/-- clk for which the special-function unit takes the fragment's lanes, eight at a time (07 R183). -/
def sfuPasses (s : State) : Nat := (4 * (slicesOf s.frag).length + 7) / 8

/-- The execute time E of an instruction that crosses the ports by its registers (06 R155, 07 R183, 08 R208, R210); none where it
crosses none or places its crossings itself. -/
def crossExec (maj k : Nat) : Option Nat :=
  if maj = 0x2A ∨ maj = 0x2B then some 22
  else if 0x06 ≤ maj ∧ maj ≤ 0x30 then some 4
  else if maj = 0x70 ∨ maj = 0x72 ∨ maj = 0x73 ∨ maj = 0x75 then some 6
  else if maj = 0x4C then some 8
  else if maj = 0x53 ∨ maj = 0x54 then some 6
  else if 0x40 ≤ maj ∧ maj ≤ 0x52 then some 4
  else match sfuTimes maj with
    | 1 => some (14 + (k - 1))
    | 2 => some (22 + 2 * (k - 1))
    | _ => if maj = 0xA5 then some 2 else if maj = 0xA6 then some 0 else none

/-- clk until the result of an instruction that crosses no port is readable (06 R155, 08 R210, 09 R220 to R223, R228, 16 R361). -/
def fixedLat (q : Req) : Nat :=
  if 0x32 ≤ q.maj ∧ q.maj ≤ 0x36 then 1 else if q.maj = 0xD5 ∨ q.maj = 0xD6 ∨ q.maj = 0xD8 ∨ q.maj = 0xDB then 8 else q.lat

/-- What an instruction asks of the ports: one up crossing for each lane register it reads; one down crossing for each it writes, and
one for a predicate or scalar result (06 R155, 08 R207, R210). One that crosses none asks for its latency alone. -/
def useOf (q : Req) (s : State) : Use :=
  match crossExec q.maj (sfuPasses s) with
  | none => ⟨[], 0, fixedLat q - 1⟩
  | some e => ⟨q.vr.map fun _ => 0, q.vw.length + bnat (!q.pw.isEmpty) + bnat (!q.sw.isEmpty), e⟩

/-- A scalar division: its latency says so (06 R155). -/
def scalarDiv (q : Req) : Bool := decide ((q.maj = 0x38 ∨ q.maj = 0x39) ∧ q.lat = 20)

/-- The engine that an instruction needs is free (06 R156, 07 R184, R185); a stream's turn is tested with its tiles (08 R205). -/
def engineFree (q : Req) (s : State) : Bool :=
  q.maj == 0xA2 || q.maj == 0xA3 || coreTakes s.core s.clk s.gang.key.part q.maj (scalarDiv q)

/-- The fragment leaves the special-function unit to another partition in this clk, unless the scoreboard refuses that one (07 R184). -/
def sfuWait (s : State) : State :=
  { modCore (fun c => { c with sfuAsk := (s.gang.key, lowSlice s.frag) :: c.sfuAsk }) s with stalled := true }

/-- The engine takes the instruction (06 R156, 07 R184, R185). -/
def takeEngine (q : Req) (s : State) : State :=
  if q.maj = 0x2A ∨ q.maj = 0x2B then modCore (fun c => { c with div := s.clk + 8 }) s
  else if q.maj = 0x4C then modCore (fun c => { c with fp64 := s.clk + 4 }) s
  else if 0 < sfuTimes q.maj then
    modCore (fun c => { c with sfu := s.clk + sfuTimes q.maj * sfuPasses s, sfuLast := s.gang.key.part, sfuAt := s.clk }) s
  else if scalarDiv q then modCore (fun c => { c with parts := modNth c.parts s.gang.key.part fun p => { p with sdiv := s.clk + 4 } }) s
  else s

/-- The results of an instruction have a latency of their own (06 R155, 07 R183, 08 R210, 09 R215 to R228, 16 R361; 2 clk where the spec gives none,
log 5); the others are written when what they wait for arrives. -/
def hasLatency (maj : Nat) : Bool :=
  decide (maj < 0x80) || [0x8D, 0xA5, 0xAA, 0xB5, 0xB9, 0xBA, 0xD0, 0xD2, 0xD3, 0xD4, 0xD5, 0xD6, 0xD7, 0xD8, 0xD9, 0xDA, 0xDB, 0xDC, 0xDD].contains maj

/-- The pending tags of an instruction's results (05 R121). P0 holds no result: its tag says only that a MODE bit may come (09 R217). -/
def putTags (q : Req) (m : Word) (ready : Nat) (s : State) : State :=
  if !hasLatency q.maj then s
  else
    let rs := (q.vw.map RegName.v ++ q.sw.map RegName.s ++ q.pw.map RegName.p).filter fun r => (r != .p 0 || setsMode q) && !awaited s.gang r
    modGang (fun g => { g with tags := g.tags ++ rs.map fun r => ⟨r, herePos s, m, ready, setsMode q⟩ }) s

/-- Book an instruction as it issues: its lanes, its engine and the tags of its results (05 R121, 08 R208). -/
def book (q : Req) (m : Word) (s : State) : State :=
  let u := useOf q s
  match planOf u s with
  | none => s
  | some p => takeEngine q (putTags q m p.ready (takeLanes u p (gangFilter s s.gang) s))

/-- Carry out what an instruction came to. -/
def settle (q : Req) (m : Word) (old : State) : Eff → State
  | .done s => retire q.words (kittyFill q m (book q m s))
  | .moved count s =>
    let s := kittyFill q m (book q m s)
    let fr := s.frag
    askLeave (askRecon (noteIssue 1 (endYields old) (if count then modSplit fr (fun e => { e with sic := e.sic + 1 }) s else s)))
  | .stall s => giveUp s
  | .wait w s => askRecon (giveUp (modSplit s.frag (fun e => { e with wait := w }) s))
  | .hold w s => askRecon (modSplit s.frag (fun e => { e with wait := w }) (noteIssue 1 (endYields s) s))
  | .trap code info addr => takeTrap code info addr old

/-- The predicate that guards an instruction (02 R31). -/
def guardPred (s : State) (x : Option Guard) : Nat :=
  match x with
  | some g => if g.go then g.grd.toNat else hdrGrd (cur s).hdr
  | none => hdrGrd (cur s).hdr

/-- THE ISSUE OF AN INSTRUCTION of the gang in focus by its fragment: the checks of 04 R95 in their order, the stalls of
pending tags (05 R121), the kitty waits (02 R48), the engines and the scoreboard (13 R306, 08 R208), the death of lanes that consume an uncorrectable element (02 R40), and
then the instruction's own meaning `k`, which is given its execution mask (02 R31). -/
def issue (q : Req) (s : State) (k : Word → State → Eff) : State :=
  match preCheck q s with
  | some (code, info) => takeTrap code info 0 s
  | none =>
    let q := { q with pr := guardPred s q.x :: q.pr }
    let m := execMask s q.x
    if tagged q s then giveUp s
    else if kittyHolds q m s then settle q m s (.wait (.kitty q.vr q.vw m) s)
    else if !engineFree q s then giveUp s
    else if (planOf (useOf q s) s).isNone then giveUp (noteRefused s)
    else if controlErr q s then killBlock s.gang.blk (gangSink s s.gang 0x32 2 0 (herePos s) (Config.arrayNumber 1) 0) true s
    else
      let s := laneDeaths q m s
      let m := m &&& ~~~s.gang.dead
      if !s.gang.live then s else settle q m s (k m s)

/-- A new outstanding entry of the gang in focus: its number, and the state that holds it (17 R375). -/
def newPend (cls : Cls) (parts : Nat) (writes : List RegWrite) (modeSet : Bool) (s : State) : Nat × State :=
  let p : Pend := ⟨s.nextTag, cls, false, parts, writes, [], herePos s, modeSet, [], 1, false⟩
  (s.nextTag, modGang (fun g => { g with pend := g.pend ++ [p] }) { s with nextTag := s.nextTag + 1 })

/-- The counter of a class is at 63, so one more entry stalls (12 R269). -/
def full (s : State) (c : Cls) : Bool := decide (63 ≤ counter s.gang c)

/-- Pin the gang in focus (02 R57). -/
def pin (s : State) : State := modGang (fun g => { g with pinned := true }) s

end Sys2Proof.Machine
end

● WORK REQUIRED: Return, with no change at all, every line in the entries above from the line containing "16 R361). -/" through the line containing "if 0x32 ≤ q.maj".

● ANSWER BELOW:
/-- clk until the result of an instruction that crosses no port is readable (06 R155, 08 R210, 09 R220 to R223, R228, 16 R361). -/
def fixedLat (q : Req) : Nat :=
  if 0x32 ≤ q.maj ∧ q.maj ≤ 0x36 then 1 else if q.maj = 0xD5 ∨ q.maj = 0xD6 ∨ q.maj = 0xD8 ∨ q.maj = 0xDB then 8 else q.lat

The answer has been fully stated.